**To do**
Each line from the one containing "let left := i.g.members &&& ~~~m" through the last line of the data below is to be written out verbatim, and nothing more.

**Information provided**
..............................
-- ==== Sys2Proof/Machine/Branch.lean ====
section
/-! DEFINITION. The `BR` family (R175 to R184): uniform branches, splits with their split-table entries and serial
records (R24 to R26, R305), permitted-target tables (R180, R181), calls, and the exit of lanes (R33). -/

namespace Sys2Proof.Machine

/-- The pc at a signed offset from the issuing instruction (R136). -/
def Iss.rel (i : Iss) (off : Int) : Int := (i.g.pc.toNat : Int) + off

/-- A transfer to a signed target: a pc outside 55 bits faults (R175). -/
def Iss.jumpRel (i : Iss) (s : State) (tgt : Int) : State :=
  if 0 ≤ tgt then (if tgt.toNat < 2 ^ 55 then i.jump s (BitVec.ofNat 55 tgt.toNat) else i.fault .brTarget i.g.exec 0 0)
  else i.fault .brTarget i.g.exec 0 0

/-! ### Uniform branches -/

/-- The conditions of Table 7.5. -/
def braTaken (bc mb : Nat) (x : W64) : Bool :=
  match bc with
  | 0 => true
  | 1 => x != 0
  | 2 => x == 0
  | 3 => x.msb
  | 4 => !x.msb
  | 5 => x &&& BitVec.ofNat 64 mb != 0
  | _ => x &&& BitVec.ofNat 64 mb == 0

def execBra (h : Hdr) (o : BrOp) (s : State) : Host.Outcome State Fault Refusal :=
  onFrag s fun i => i.uniform h <|
    if braTaken o.bc.toNat o.mb.toNat (i.sreg o.ss) then i.jumpRel i.s (i.rel o.off.toInt) else i.next i.s

/-- The conditions of Table 7.6, over mask `m` and active set `a`. -/
def brmTaken (bc : Nat) (m a : Mask) : Bool :=
  match bc with
  | 0 => m &&& a != 0
  | 1 => a &&& ~~~m == 0
  | 2 => m &&& a == 0
  | _ => a &&& ~~~m != 0

def execBrm (h : Hdr) (o : BrOp) (s : State) : Host.Outcome State Fault Refusal :=
  onFrag s fun i => i.uniform h <|
    if brmTaken o.bc.toNat (i.mask o.mb.toNat) (i.active h) then i.jumpRel i.s (i.rel o.off.toInt) else i.next i.s

def execCall (h : Hdr) (o : BrOp) (s : State) : Host.Outcome State Fault Refusal :=
  onFrag s fun i => i.uniform h <|
    i.jumpRel (i.setS i.s o.ss (BitVec.ofNat 64 (i.g.pc.toNat + 1))) (i.rel o.off.toInt)

/-- The target is read before the link is written (R182). -/
def execCallx (h : Hdr) (o : BrOp) (s : State) : Host.Outcome State Fault Refusal :=
  onFrag s fun i => i.uniform h <|
    i.jumpTo (i.setS i.s o.ss (BitVec.ofNat 64 (i.g.pc.toNat + 1))) (i.k.sreg (o.off.toNat % 128)).toNat

def execRet (h : Hdr) (o : BrOp) (s : State) : Host.Outcome State Fault Refusal :=
  onFrag s fun i => i.uniform h (i.jumpTo i.s (i.sreg o.ss).toNat)

def execLoopd (h : Hdr) (o : BrOp) (s : State) : Host.Outcome State Fault Refusal :=
  onFrag s fun i => i.uniform h <|
    let n := i.sreg o.ss
    if n = 0 then i.next i.s
    else
      let s1 := i.setS i.s o.ss (n - 1)
      if n - 1 ≠ 0 then i.jumpRel s1 (i.rel o.off.toInt) else i.next s1

/-- `JOIN` (R179): at the join the fragment parks or fuses. -/
def execJoin (h : Hdr) (_o : BrOp) (s : State) : Host.Outcome State Fault Refusal :=
  onFrag s fun i => i.uniform h <|
    match i.k.joinOf i.g with
    | none => i.next i.s
    | some j => i.jump i.s j

/-! ### Splits -/

/-- Split-table entries in use on a core (R24). -/
def State.splitsUsed (s : State) (core : Nat) : Nat := sumNat ((s.foldsOnCore core).map Fold.splitEntries)

/-- The first free identity of a fragment and of a split of the flock. -/
def Flock.newFid (k : Flock) : Nat := k.frags.foldl (fun n g => max n (g.fid + 1)) 0
def Flock.newSid (k : Flock) : Nat := k.splits.foldl (fun n p => max n (p.sid + 1)) 0

/-- Pushes a record at depth `d` of the divergence stack; the stack grows as private memory does (R25). -/
def Iss.pushRecord (i : Iss) (s : State) (d : Nat) (pend : Mask) (resume join : Int) : Except FInfo State :=
  if i.k.privHwm < 16 * d + 16 then .error (plainFault .privGrow (16 * d : Nat))
  else i.putRecord s d (stackRec i.entryPc pend resume join)

/-- Takes the lanes `taken` of the issuing fragment into a new fragment at `target`, with join `join`: with a split-table
entry where one is free, else as a serial split whose pending half is the issuing fragment, to resume at `resume`
(R24, R25). -/
def Iss.splitOff (i : Iss) (s : State) (taken : Mask) (target join : Pc) (resume : Int) : Except FInfo State :=
  match s.iss? i.x.uid i.fl i.g.fid with
  | none => .ok s
  | some j =>
    let sid := j.k.newSid
    let depths := j.k.splits.filterMap (·.serial)
    let d := firstFree depths depths.length 0
    let free := decide (s.splitsUsed i.x.core < 256)
    let pushed : Except FInfo State :=
      if free then .ok s
      else if 256 ≤ d then .error (plainFault .privLimit (16 * d : Nat))
      else i.pushRecord s d (j.g.members &&& ~~~taken) resume join.toNat
    match pushed with
    | .error f => .error f
    | .ok s1 =>
      let new : Frag :=
        { fid := j.k.newFid, members := taken, exec := taken, pc := target, arriving := true, buf := none,
          path := sid :: j.g.path, pending := j.g.pending, park := .ready }
      .ok <| i.modFlock s1 fun k =>
        let k1 := k.modFrag i.g.fid fun g =>
          { g with members := g.members &&& ~~~taken, exec := g.exec &&& ~~~taken, path := sid :: g.path,
                   pending := g.pending || !free }
        { k1 with splits := k1.splits ++ [{ sid := sid, join := join, entries := if free then 1 else 0,
                                            serial := if free then none else some d,
                                            held := if free then 0 else j.g.members &&& ~~~taken, unrun := !free }],
                  frags := k1.frags ++ [new] }

/-- `SPLIT` (R178). A dividing one whose join lies outside 55 bits faults here, as for a target outside them; the spec does not say
when the join is checked (log 133, DESIGN CHOICE). -/
def execSplit (h : Hdr) (o : BrOp) (s : State) : Host.Outcome State Fault Refusal :=
  onFrag s fun i =>
    let act := i.active h
    let taken := if o.mb = 15 then act else act &&& i.mask o.mb.toNat
    if taken = act then i.jumpRel i.s (i.rel o.off.toInt)
    else if taken = 0 then i.next i.s
    else
      let target := i.rel o.off.toInt
      let join := i.rel o.joff.toInt
      if target < 0 ∨ (2 ^ 55 : Nat) ≤ target ∨ join < 0 ∨ (2 ^ 55 : Nat) ≤ join then i.fault .brTarget act 0 0
      else
        match i.splitOff i.s taken (BitVec.ofNat 55 target.toNat) (BitVec.ofNat 55 join.toNat) (i.g.pc.toNat + 1 : Nat) with
        | .error f => i.take i.s [(f, act)] .again
        | .ok s1 => i.next s1

/-! ### Permitted-target tables (R180, R181) -/

/-- A line of kind 10 at address 64 * `num`, read as a fetch (R133); none if it is of another kind. -/
def Iss.tableLine (i : Iss) (s : State) (num : Nat) : State × Except FInfo (Option Line) :=
  let r := s.fetchLine i.x.core i.x.ctx num
  match r.2 with
  | .error f => (r.1, .error f)
  | .ok d => (r.1, .ok (if lineKindCode d = 2 then some d else none))

/-- Word `n` of a table line. -/
def tableWord (d : Line) (n : Nat) : Nat := bits d.toNat (32 * n + 31) (32 * n)

/-- Words `ns` of the table whose first line is `num`; none where a line is of another kind. -/
def Iss.tableWords (i : Iss) (s : State) (num : Nat) : List Nat → State × Except FInfo (Option (List Nat))
  | [] => (s, .ok (some []))
  | n :: ns =>
    let r := i.tableLine s (num + n / 15)
    match r.2 with
    | .error f => (r.1, .error f)
    | .ok none => (r.1, .ok none)
    | .ok (some d) =>
      let q := i.tableWords r.1 num ns
      match q.2 with
      | .ok (some l) => (q.1, .ok (some (tableWord d (n % 15) :: l)))
      | e => (q.1, e)

/-- Splits off the groups `gs` (target and lanes) in order. -/
def Iss.splitGroups (i : Iss) (join : Pc) (resume : Int) : State → List (Pc × Mask) → Except FInfo State
  | s, [] => .ok s
  | s, (t, m) :: r =>
    match i.splitOff s m t join resume with
    | .error f => .error f
    | .ok s1 => i.splitGroups join resume s1 r

/-- The lanes that take each target, by rising target. -/
def groupTargets (l : List (Nat × Int)) : List (Int × Mask) :=
  let ts := l.foldl (fun (acc : List Int) p => if acc.contains p.2 then acc else p.2 :: acc) []
  (sortBy (fun a b => decide (a ≤ b)) ts).map fun t =>
    (t, l.foldl (fun m p => if p.2 = t then m ||| bitMask p.1 else m) (0 : Mask))

/-- `BRX` once its table words are read: `join` and the lanes' targets. One with several targets whose join lies outside 55 bits
faults here; the spec does not say when the join is checked (log 133, DESIGN CHOICE). -/
def Iss.branchTable (i : Iss) (s : State) (act : Mask) (join : Int) (targets : List (Nat × Int)) : State :=
  let inPc (t : Int) : Bool := decide (0 ≤ t) && decide (t < (2 ^ 55 : Nat))
  match targets with
  | [] => i.next s
  | (_, t0) :: _ =>
    if !(targets.all fun p => inPc p.2) then i.fault .brTarget act 0 0
    else
      let gs := groupTargets targets
      if gs.length ≤ 1 then i.jumpRel s t0
      else if !inPc join then i.fault .brTarget act 0 0
      else
        let rest := (gs.filter fun p => p.1 != t0).map fun p => (BitVec.ofNat 55 p.1.toNat, p.2)
        match i.splitGroups (BitVec.ofNat 55 join.toNat) t0 s rest with
        | .error f => i.take i.s [(f, act)] .again
        | .ok s1 => i.jumpRel s1 t0

/-- `BRX` (R181). With no active lane nothing is read and the fragment goes on. A later line of the table that is not of kind
10 takes the fault that R181 gives the first (log 96, DESIGN CHOICE). -/
def execBrx (h : Hdr) (o : BrOp) (s : State) : Host.Outcome State Fault Refusal :=
  onFrag s fun i =>
    let act := i.active h
    let base := i.rel o.off.toInt
    if act = 0 then i.next i.s
    else if base < 0 ∨ (2 ^ 55 : Nat) ≤ base ∨ base % 5 ≠ 0 then i.fault .brTarget act 0 0
    else
      let num := base.toNat / 5
      let idx := (lanes act).map fun l => (l, (i.vreg (o.joff.toNat % 256) l).toNat)
      let hd := i.tableWords i.s num [0, 1]
      match hd.2 with
      | .error f => i.take hd.1 [(f, act)] .again
      | .ok (some [w0, w1]) =>
        let n := w0 % 4096
        if w0 / 4096 ≠ 0 ∨ n = 0 ∨ idx.any (fun p => decide (n ≤ p.2)) then i.fault .brTarget act 0 0
        else
          let r := i.tableWords hd.1 num (idx.map fun p => 2 + p.2)
          match r.2 with
          | .error f => i.take r.1 [(f, act)] .again
          | .ok (some ws) =>
            i.branchTable r.1 act (base + sval 32 w1) ((idx.map (·.1)).zip (ws.map fun w => base + sval 32 w))
          | .ok none => i.fault .brTarget act 0 0
      | .ok _ => i.fault .brTarget act 0 0

/-! ### Exit (R33, R183) -/

/-- Lanes leave a fragment; a fragment without members is gone, and a flock without fragments has ended. -/
def Iss.exitLanes (i : Iss) (m : Mask) : State :=
  let left := i.g.members &&& ~~~m
  if left ≠ 0 then
    i.next (i.modFrag i.s fun g => { g with members := left, exec := g.exec &&& ~~~m })
  else
    let s1 := i.modFlock i.s fun k => { k with frags := k.frags.filter (·.fid ≠ i.g.fid) }
    if (i.k.frags.filter (·.fid ≠ i.g.fid)).isEmpty then s1.endFlock i.x.uid i.fl else s1.settle i.x.uid i.fl

def execExit (h : Hdr) (_o : BrOp) (s : State) : Host.Outcome State Fault Refusal :=
  onFrag s fun i => i.exitLanes (i.active h)

end Sys2Proof.Machine
end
..............................
**Written solution**
  let left := i.g.members &&& ~~~m
  if left ≠ 0 then
    i.next (i.modFrag i.s fun g => { g with members := left, exec := g.exec &&& ~~~m })
  else
    let s1 := i.modFlock i.s fun k => { k with frags := k.frags.filter (·.fid ≠ i.g.fid) }
    if (i.k.frags.filter (·.fid ≠ i.g.fid)).isEmpty then s1.endFlock i.x.uid i.fl else s1.settle i.x.uid i.fl

def execExit (h : Hdr) (_o : BrOp) (s : State) : Host.Outcome State Fault Refusal :=
  onFrag s fun i => i.exitLanes (i.active h)

end Sys2Proof.Machine
end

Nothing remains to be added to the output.